Weak / implicit signal

HFEPX Fit

Adjacent candidate

Human Data Lens

  • Uses human feedback: No
  • Feedback types: None
  • Rater population: Unknown
  • Unit of annotation: Unknown
  • Expertise required: Math
  • Extraction source: Persisted extraction

Evaluation Lens

  • Evaluation modes:
  • Agentic eval: None
  • Quality controls: Not reported
  • Confidence: 0.20
  • Flags: low_signal, possible_false_positive

Protocol And Measurement Signals

Benchmarks / Datasets

No benchmark or dataset names were extracted from the available abstract.

Reported Metrics

latency

Research Brief

Deterministic synthesis

In this paper, we propose Caprese, a resource-efficient distillation method to recover lost capabilities from deploying efficient inference methods, focused primarily in feedforward blocks. HFEPX protocol signal is limited in abstract-level metadata, so treat it as adjacent context. Updated from current HFEPX corpus.

Generated Mar 3, 2026, 7:13 PM · Grounded in abstract + metadata only

Key Takeaways

  • In this paper, we propose Caprese, a resource-efficient distillation method to recover lost capabilities from deploying efficient inference methods, focused primarily in…
  • With original weights unperturbed, roughly 1% of additional parameters, and only 20K synthetic training samples, we are able to recover much if not all of the reasoning…
  • Abstract shows limited direct human-feedback or evaluation-protocol detail; use as adjacent methodological context.

Researcher Actions

  • Treat this as method context, then pivot to protocol-specific HFEPX hubs.
  • Identify benchmark choices from full text before operationalizing conclusions.
  • Validate metric comparability (latency).

Caveats

  • Generated from title, abstract, and extracted metadata only; full-paper implementation details are not parsed.
  • Low-signal flag detected: protocol relevance may be indirect.

Research Summary

Contribution Summary

  • In this paper, we propose Caprese, a resource-efficient distillation method to recover lost capabilities from deploying efficient inference methods, focused primarily in feedforward blocks.
  • With original weights unperturbed, roughly 1% of additional parameters, and only 20K synthetic training samples, we are able to recover much if not all of the reasoning capabilities lost from efficient inference for thinking LLMs and…
  • Moreover, Caprese slashes the number of active parameters (~2B cut for Gemma 2 9B and Llama 3.1 8B) and integrates cleanly into existing model layers to reduce latency (>16% time-to-next-token reduction) while encouraging response brevity…

Why It Matters For Eval

  • Abstract shows limited direct human-feedback or evaluation-protocol detail; use as adjacent methodological context.

Researcher Checklist

  • Gap: Human feedback protocol is explicit

    No explicit human feedback protocol detected.
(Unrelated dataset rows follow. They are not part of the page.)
-- ==== Sys2Proof/Config.lean ====
section
/-! DEFINITION. What one instance of the block fixes (rules R7, R8, R10, R11, R12, R44) and the free values the spec
leaves open (rule R13). -/

namespace Sys2Proof

/-- SHIFT_QUIRK (R8): the source register of 8xy6 and 8xyE (R153, R154). -/
inductive ShiftQuirk where
  | inPlace
  | fromVy
deriving DecidableEq, Repr

/-- SYS_MODE (R10): what `SYS addr` does (R100). -/
inductive SysMode where
  | fault
  | ignore
deriving DecidableEq, Repr

/-- PC_CHECK (R11): whether a fetch enforces "always even, 0x200 ≤ PC" (R81). -/
inductive PcCheck where
  | strict
  | permissive
deriving DecidableEq, Repr

/-- The parameters of a block instance, fixed for its lifetime (R44). CYCLE_HZ is `Config.cycleHz`. -/
structure Config where
  shiftQuirk : ShiftQuirk
  sysMode    : SysMode
  pcCheck    : PcCheck
  /-- FONT_ROM: 16 glyphs of 5 bytes, copied to 0x000-0x04F at reset (R12, R43). -/
  fontRom    : Vector Byte 80
deriving DecidableEq, Repr

/-- The free draws of RND (R13): "a free 8-bit input of the cycle transition, under no law". Applied to the
number of the draw; no value of it can be proved. Log 3. -/
opaque Config.freeDraw : Nat → Byte

/-- CYCLE_HZ (R7), OPEN: the environment's rate of `cycle` strobes. No transition reads it. Log 14. -/
opaque Config.cycleHz : Nat

end Sys2Proof
end

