/-! ### The addresses and the flag of ADD I and LD F (R35, R171, R172) -/

/-- The sum is exact before it is narrowed to 16 bits (R171). -/
theorem toNat_sumAddress (i : Word) (b : Byte) : (sumAddress i b).toNat = (i.toNat + b.toNat) % 65536 :=
  (BitVec.toNat_ofNat _ 16).trans (Nat.mod_mod _ _)

/-- The flag is a test of the exact sum, not of the narrowed one (R171). -/
theorem addressFlag_eq (i : Word) (b : Byte) : addressFlag i b = if i.toNat + b.toNat > 0xFFF then 1 else 0 :=
  flagOf_of_iff decide_eq_true_iff

/-- The low nibble is the byte modulo 16, and five times a nibble fits an address (R172). -/
theorem toNat_glyphAddress (b : Byte) : (glyphAddress b).toNat = 5 * (b.toNat % 16) := by
  have hnibble : (b &&& 0x0F).toNat = b.toNat % 16 := Nat.and_two_pow_sub_one_eq_mod b.toNat 4
  rw [glyphAddress, glyphBytes, BitVec.toNat_ofNat, hnibble]
  omega

/-! ### LD I, ADD I and LD F (R170 to R172) -/

/-- Settles O33: each writes one computed address to I; ADD I also writes VF, from I and Vx as read. -/
theorem addressRegisterOperations : Obligations.AddressRegisterOperations := by
  intro s x nnn
  refine ⟨⟨_, rfl, zextAddr_toNat nnn, rfl, fun _ => rfl⟩,
    ⟨_, rfl, toNat_sumAddress s.i (s.reg x), fun r => ?_, rfl, fun _ => rfl⟩,
    ⟨_, rfl, toNat_glyphAddress (s.reg x), rfl, fun _ => rfl⟩⟩
  rw [← addressFlag_eq s.i (s.reg x)]
  exact State.reg_setReg _ vF r _

end Sys2Proof.Machine

/-! PROOFS. Family 44_display.md: DRW over the whole framebuffer (O37), two equal draws (O40, O41), CLS (O36), DRW
out of range (O38) and DRW of no rows (O39). -/

namespace Sys2Proof.Machine

/-! ### What DRW draws (R191 to R194) -/

@[simp] theorem State.length_bytes (s : State) (a n : Nat) : (s.bytes a n).length = n := Memory.length_readBytes ..

theorem State.getElem_bytes (s : State) (a n r : Nat) (h : r < (s.bytes a n).length) :
    (s.bytes a n)[r] = s.byte (a + r) :=
  Memory.getElem_readBytes s.cfg s.mem a n r h

/-- The rows that DRW reads at I cover the pixels that `SpriteCovers` names. -/
theorem rowsCover_bytes_iff (s : State) (x y : Reg) (n : Nat) (px : Fin 64) (py : Fin 32) :
    RowsCover (s.bytes s.i.toNat n) (s.reg x).toNat (s.reg y).toNat px py ↔ SpriteCovers s x y n px py := by
  simp only [RowsCover, ColumnsCover, SpriteCovers, State.length_bytes, State.getElem_bytes, spriteBit, wrapX, wrapY,
    Fin.ext_iff, exists_prop, ← exists_and_left]

/-- A sprite has at most 15 rows, so no two of them wrap onto each other (R194). -/
theorem State.length_spriteRows_le (s : State) (a : Nat) (n : Fin 16) : (s.bytes a n.val).length ≤ 32 := by
  rw [State.length_bytes]
  omega

/-- DRW inverts exactly the covered pixels. -/
theorem pixel_drawn (s : State) (x y : Reg) (n : Fin 16) (px : Fin 64) (py : Fin 32) :
    (SpriteCovers s x y n.val px py →
      Framebuffer.pixel (drawn x y n.val s).1 px py = !Framebuffer.pixel s.fb px py) ∧
    (¬ SpriteCovers s x y n.val px py →
      Framebuffer.pixel (drawn x y n.val s).1 px py = Framebuffer.pixel s.fb px py) := by
  rw [← rowsCover_bytes_iff]
  exact pixel_drawSprite _ (s.fb, false) _ _ (s.length_spriteRows_le _ n) px py

/-- DRW collides exactly where a covered pixel was 1 (R193). -/
theorem collision_drawn (s : State) (x y : Reg) (n : Fin 16) :
    (drawn x y n.val s).2 = true ↔
      ∃ px py, SpriteCovers s x y n.val px py ∧ Framebuffer.pixel s.fb px py = true := by
  simp only [← rowsCover_bytes_iff]
  exact (collision_drawSprite _ (s.fb, false) _ _ (s.length_spriteRows_le _ n)).trans (or_iff_right Bool.false_ne_true)

/-- A pixel goes from 1 to 0 exactly where it was 1 and is covered. -/
theorem pixel_erased_iff (s : State) (x y : Reg) (n : Fin 16) (px : Fin 64) (py : Fin 32) :
    (Framebuffer.pixel s.fb px py = true ∧ Framebuffer.pixel (drawn x y n.val s).1 px py = false) ↔
      (SpriteCovers s x y n.val px py ∧ Framebuffer.pixel s.fb px py = true) := by
  obtain ⟨inverted, kept⟩ := pixel_drawn s x y n px py
  by_cases hc : SpriteCovers s x y n.val px py
  · simp [inverted hc, hc]
  · simp [kept hc, hc]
  • Gap: Evaluation mode is explicit

    No clear evaluation mode extracted.

  • Gap: Quality control reporting appears

    No calibration/adjudication/IAA control explicitly detected.

  • Gap: Benchmark or dataset anchors are present

    No benchmark/dataset anchor extracted from abstract.

  • Pass: Metric reporting is present

    Detected: latency

Category-Adjacent Papers (Broader Context)

These papers are nearby in arXiv category and useful for broader context, but not necessarily protocol-matched to this paper.